Stored items:
###
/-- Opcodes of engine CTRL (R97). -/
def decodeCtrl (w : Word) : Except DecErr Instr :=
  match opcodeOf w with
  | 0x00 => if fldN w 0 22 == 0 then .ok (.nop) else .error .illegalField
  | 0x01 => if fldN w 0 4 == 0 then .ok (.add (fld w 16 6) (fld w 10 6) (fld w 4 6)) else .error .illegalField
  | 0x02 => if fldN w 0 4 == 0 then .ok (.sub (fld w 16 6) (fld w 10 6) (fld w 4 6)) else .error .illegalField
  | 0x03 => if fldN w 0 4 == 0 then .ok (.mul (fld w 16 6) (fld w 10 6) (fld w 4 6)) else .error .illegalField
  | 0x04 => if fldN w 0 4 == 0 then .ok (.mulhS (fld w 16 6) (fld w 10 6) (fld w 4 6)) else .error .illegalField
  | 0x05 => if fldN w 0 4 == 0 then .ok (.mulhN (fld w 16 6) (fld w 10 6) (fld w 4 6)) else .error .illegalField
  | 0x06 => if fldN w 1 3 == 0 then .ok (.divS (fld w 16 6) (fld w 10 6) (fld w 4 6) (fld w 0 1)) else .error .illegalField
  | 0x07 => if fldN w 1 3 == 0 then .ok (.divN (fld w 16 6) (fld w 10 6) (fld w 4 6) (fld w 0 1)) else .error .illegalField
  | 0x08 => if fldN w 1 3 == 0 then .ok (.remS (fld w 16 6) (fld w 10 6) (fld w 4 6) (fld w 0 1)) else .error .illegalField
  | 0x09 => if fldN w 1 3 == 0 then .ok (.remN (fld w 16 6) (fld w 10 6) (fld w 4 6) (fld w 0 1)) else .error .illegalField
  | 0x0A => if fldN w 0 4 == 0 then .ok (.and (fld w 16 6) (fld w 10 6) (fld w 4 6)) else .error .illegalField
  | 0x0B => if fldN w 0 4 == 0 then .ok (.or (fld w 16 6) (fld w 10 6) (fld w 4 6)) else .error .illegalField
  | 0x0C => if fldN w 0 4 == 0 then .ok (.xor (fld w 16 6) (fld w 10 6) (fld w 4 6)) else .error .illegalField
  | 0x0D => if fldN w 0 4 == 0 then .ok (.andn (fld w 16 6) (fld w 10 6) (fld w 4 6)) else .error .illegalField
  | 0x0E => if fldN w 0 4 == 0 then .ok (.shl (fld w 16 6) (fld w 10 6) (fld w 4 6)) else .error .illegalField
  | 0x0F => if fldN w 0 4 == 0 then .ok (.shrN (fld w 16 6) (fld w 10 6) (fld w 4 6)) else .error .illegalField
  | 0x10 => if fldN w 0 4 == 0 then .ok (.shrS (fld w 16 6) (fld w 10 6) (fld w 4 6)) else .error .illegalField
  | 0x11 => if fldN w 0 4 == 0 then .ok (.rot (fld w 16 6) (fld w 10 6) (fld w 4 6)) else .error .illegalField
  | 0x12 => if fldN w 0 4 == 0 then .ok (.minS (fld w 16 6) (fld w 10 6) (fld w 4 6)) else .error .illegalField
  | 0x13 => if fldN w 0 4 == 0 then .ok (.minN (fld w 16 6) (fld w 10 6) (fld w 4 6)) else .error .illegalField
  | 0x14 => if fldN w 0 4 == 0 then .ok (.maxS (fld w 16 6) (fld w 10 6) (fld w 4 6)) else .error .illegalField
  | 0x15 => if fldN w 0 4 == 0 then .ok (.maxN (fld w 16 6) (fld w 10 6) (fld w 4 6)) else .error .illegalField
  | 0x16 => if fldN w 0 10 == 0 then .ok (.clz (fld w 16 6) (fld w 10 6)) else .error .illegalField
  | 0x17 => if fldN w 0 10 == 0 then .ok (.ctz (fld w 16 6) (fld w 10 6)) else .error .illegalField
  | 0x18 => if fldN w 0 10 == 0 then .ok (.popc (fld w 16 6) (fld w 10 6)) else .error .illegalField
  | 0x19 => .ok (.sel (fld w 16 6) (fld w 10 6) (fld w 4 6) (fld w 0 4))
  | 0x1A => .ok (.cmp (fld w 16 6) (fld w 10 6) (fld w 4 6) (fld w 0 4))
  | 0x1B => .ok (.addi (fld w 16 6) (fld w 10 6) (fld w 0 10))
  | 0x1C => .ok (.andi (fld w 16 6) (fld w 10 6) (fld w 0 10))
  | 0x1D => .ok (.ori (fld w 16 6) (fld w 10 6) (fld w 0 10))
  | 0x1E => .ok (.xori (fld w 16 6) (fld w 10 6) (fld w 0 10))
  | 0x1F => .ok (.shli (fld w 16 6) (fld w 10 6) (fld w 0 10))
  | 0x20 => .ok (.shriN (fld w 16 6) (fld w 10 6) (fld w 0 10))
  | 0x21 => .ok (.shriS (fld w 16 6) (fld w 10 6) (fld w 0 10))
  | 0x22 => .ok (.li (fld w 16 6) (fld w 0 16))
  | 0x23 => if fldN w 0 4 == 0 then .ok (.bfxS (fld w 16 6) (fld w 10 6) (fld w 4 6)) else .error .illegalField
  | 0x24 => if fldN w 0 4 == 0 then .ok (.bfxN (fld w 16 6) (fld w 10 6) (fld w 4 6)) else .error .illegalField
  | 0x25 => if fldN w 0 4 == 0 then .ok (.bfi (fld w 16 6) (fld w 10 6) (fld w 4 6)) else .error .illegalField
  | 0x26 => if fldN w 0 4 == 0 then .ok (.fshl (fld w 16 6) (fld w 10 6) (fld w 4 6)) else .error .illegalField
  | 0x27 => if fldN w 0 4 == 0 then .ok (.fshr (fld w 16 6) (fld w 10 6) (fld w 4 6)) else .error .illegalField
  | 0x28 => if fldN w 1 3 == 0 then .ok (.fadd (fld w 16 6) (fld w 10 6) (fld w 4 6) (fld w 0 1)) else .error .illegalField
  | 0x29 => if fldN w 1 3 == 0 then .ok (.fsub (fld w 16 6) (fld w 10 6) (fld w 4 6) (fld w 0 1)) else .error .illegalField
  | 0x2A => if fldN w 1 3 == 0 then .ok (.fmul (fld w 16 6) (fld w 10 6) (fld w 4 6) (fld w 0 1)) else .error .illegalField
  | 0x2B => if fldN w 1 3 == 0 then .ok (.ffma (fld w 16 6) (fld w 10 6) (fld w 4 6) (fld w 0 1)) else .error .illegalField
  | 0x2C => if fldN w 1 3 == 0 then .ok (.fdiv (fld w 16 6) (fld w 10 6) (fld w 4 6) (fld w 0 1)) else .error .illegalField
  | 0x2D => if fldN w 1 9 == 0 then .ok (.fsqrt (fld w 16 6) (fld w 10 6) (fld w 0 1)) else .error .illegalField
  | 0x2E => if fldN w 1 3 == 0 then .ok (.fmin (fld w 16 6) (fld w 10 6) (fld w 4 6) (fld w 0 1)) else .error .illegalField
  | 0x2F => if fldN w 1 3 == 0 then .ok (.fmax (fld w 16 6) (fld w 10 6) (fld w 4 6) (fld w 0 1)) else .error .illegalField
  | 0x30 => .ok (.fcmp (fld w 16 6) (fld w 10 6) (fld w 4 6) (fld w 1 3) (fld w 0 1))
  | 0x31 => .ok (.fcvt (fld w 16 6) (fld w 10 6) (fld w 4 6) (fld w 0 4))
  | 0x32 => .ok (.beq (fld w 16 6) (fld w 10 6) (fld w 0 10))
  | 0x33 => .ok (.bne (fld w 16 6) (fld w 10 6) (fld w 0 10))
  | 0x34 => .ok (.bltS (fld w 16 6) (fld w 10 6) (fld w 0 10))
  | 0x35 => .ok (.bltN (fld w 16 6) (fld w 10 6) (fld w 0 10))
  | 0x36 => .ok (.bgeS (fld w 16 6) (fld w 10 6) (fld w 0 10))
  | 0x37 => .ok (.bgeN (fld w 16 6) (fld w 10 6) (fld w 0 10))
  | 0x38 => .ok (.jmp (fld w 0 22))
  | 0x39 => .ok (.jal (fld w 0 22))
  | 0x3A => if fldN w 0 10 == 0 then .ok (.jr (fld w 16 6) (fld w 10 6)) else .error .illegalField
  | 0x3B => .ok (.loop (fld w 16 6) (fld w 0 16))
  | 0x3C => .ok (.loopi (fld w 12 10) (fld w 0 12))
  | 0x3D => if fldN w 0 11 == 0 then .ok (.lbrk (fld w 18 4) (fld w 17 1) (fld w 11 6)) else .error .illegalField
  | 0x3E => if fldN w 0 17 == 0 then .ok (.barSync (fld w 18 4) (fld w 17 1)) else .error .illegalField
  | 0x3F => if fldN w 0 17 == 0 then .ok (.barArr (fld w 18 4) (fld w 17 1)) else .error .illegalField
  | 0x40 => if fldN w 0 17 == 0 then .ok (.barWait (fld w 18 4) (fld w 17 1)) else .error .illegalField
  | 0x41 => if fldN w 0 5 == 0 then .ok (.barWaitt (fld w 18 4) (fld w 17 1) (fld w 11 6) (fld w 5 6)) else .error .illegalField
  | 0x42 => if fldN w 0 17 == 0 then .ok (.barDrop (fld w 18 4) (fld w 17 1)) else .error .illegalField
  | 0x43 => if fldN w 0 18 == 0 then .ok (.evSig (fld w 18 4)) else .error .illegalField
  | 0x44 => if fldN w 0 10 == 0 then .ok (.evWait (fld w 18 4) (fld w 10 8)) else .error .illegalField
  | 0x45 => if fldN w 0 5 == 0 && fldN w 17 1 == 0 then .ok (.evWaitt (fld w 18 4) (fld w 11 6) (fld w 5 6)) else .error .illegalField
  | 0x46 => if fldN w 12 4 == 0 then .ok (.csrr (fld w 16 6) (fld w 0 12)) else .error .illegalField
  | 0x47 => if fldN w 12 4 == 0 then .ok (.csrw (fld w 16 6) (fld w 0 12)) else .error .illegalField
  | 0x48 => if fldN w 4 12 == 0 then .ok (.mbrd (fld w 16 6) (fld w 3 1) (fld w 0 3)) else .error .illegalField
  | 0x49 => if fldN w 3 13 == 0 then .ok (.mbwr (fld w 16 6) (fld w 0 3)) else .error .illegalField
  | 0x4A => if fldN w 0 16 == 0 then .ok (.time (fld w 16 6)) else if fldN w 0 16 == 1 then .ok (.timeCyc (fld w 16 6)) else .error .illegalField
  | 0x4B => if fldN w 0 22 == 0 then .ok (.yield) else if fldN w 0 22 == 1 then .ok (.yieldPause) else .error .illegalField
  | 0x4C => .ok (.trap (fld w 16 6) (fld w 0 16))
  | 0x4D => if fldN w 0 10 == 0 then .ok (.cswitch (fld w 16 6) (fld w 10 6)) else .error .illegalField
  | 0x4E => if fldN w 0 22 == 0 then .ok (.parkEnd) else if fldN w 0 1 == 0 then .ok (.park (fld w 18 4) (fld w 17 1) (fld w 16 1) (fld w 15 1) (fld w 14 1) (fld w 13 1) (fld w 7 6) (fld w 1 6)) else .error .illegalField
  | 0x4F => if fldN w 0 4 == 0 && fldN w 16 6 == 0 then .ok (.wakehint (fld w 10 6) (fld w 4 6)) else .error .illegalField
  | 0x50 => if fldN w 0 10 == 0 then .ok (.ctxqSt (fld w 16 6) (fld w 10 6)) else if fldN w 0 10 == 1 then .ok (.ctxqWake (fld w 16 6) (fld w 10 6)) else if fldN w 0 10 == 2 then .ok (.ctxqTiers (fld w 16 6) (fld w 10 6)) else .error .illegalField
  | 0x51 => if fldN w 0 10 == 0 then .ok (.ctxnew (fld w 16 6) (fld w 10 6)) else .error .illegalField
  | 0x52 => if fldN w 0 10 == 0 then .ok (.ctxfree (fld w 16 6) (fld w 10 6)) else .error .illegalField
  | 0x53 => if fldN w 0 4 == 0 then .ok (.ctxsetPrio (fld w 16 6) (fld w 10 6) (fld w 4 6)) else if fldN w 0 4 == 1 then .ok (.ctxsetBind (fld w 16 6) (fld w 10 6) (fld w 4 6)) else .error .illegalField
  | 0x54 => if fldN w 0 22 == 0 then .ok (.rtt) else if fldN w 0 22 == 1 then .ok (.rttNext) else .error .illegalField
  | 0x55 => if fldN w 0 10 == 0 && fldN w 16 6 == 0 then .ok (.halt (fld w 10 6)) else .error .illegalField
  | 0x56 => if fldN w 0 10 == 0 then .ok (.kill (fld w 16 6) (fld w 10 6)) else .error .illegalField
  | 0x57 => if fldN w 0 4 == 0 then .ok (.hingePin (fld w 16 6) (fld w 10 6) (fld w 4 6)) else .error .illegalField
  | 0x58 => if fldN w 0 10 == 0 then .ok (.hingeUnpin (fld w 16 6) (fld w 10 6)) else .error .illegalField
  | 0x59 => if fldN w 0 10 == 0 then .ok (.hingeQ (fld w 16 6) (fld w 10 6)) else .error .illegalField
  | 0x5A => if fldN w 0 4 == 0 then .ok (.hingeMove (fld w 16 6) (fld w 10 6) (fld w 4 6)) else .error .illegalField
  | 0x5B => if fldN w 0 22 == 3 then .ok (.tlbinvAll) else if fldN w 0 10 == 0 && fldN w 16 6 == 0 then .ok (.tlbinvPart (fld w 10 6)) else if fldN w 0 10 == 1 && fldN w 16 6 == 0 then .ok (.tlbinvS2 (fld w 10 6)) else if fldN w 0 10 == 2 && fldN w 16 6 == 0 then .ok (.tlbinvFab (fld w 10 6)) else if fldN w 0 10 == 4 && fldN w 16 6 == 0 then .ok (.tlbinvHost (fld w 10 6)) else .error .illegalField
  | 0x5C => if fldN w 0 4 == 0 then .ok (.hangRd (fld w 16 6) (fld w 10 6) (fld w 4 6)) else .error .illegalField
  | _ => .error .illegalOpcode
###
Work to be completed: Please reproduce, exactly as they appear above, the lines from the line containing "then .ok (.jr" up to and including the line containing "then .ok (.evWaitt".

Your solution:
  | 0x3A => if fldN w 0 10 == 0 then .ok (.jr (fld w 16 6) (fld w 10 6)) else .error .illegalField
  | 0x3B => .ok (.loop (fld w 16 6) (fld w 0 16))
  | 0x3C => .ok (.loopi (fld w 12 10) (fld w 0 12))
  | 0x3D => if fldN w 0 11 == 0 then .ok (.lbrk (fld w 18 4) (fld w 17 1) (fld w 11 6)) else .error .illegalField
  | 0x3E => if fldN w 0 17 == 0 then .ok (.barSync (fld w 18 4) (fld w 17 1)) else .error .illegalField
  | 0x3F => if fldN w 0 17 == 0 then .ok (.barArr (fld w 18 4) (fld w 17 1)) else .error .illegalField
  | 0x40 => if fldN w 0 17 == 0 then .ok (.barWait (fld w 18 4) (fld w 17 1)) else .error .illegalField
  | 0x41 => if fldN w 0 5 == 0 then .ok (.barWaitt (fld w 18 4) (fld w 17 1) (fld w 11 6) (fld w 5 6)) else .error .illegalField
  | 0x42 => if fldN w 0 17 == 0 then .ok (.barDrop (fld w 18 4) (fld w 17 1)) else .error .illegalField
  | 0x43 => if fldN w 0 18 == 0 then .ok (.evSig (fld w 18 4)) else .error .illegalField
  | 0x44 => if fldN w 0 10 == 0 then .ok (.evWait (fld w 18 4) (fld w 10 8)) else .error .illegalField
  | 0x45 => if fldN w 0 5 == 0 && fldN w 17 1 == 0 then .ok (.evWaitt (fld w 18 4) (fld w 11 6) (fld w 5 6)) else .error .illegalField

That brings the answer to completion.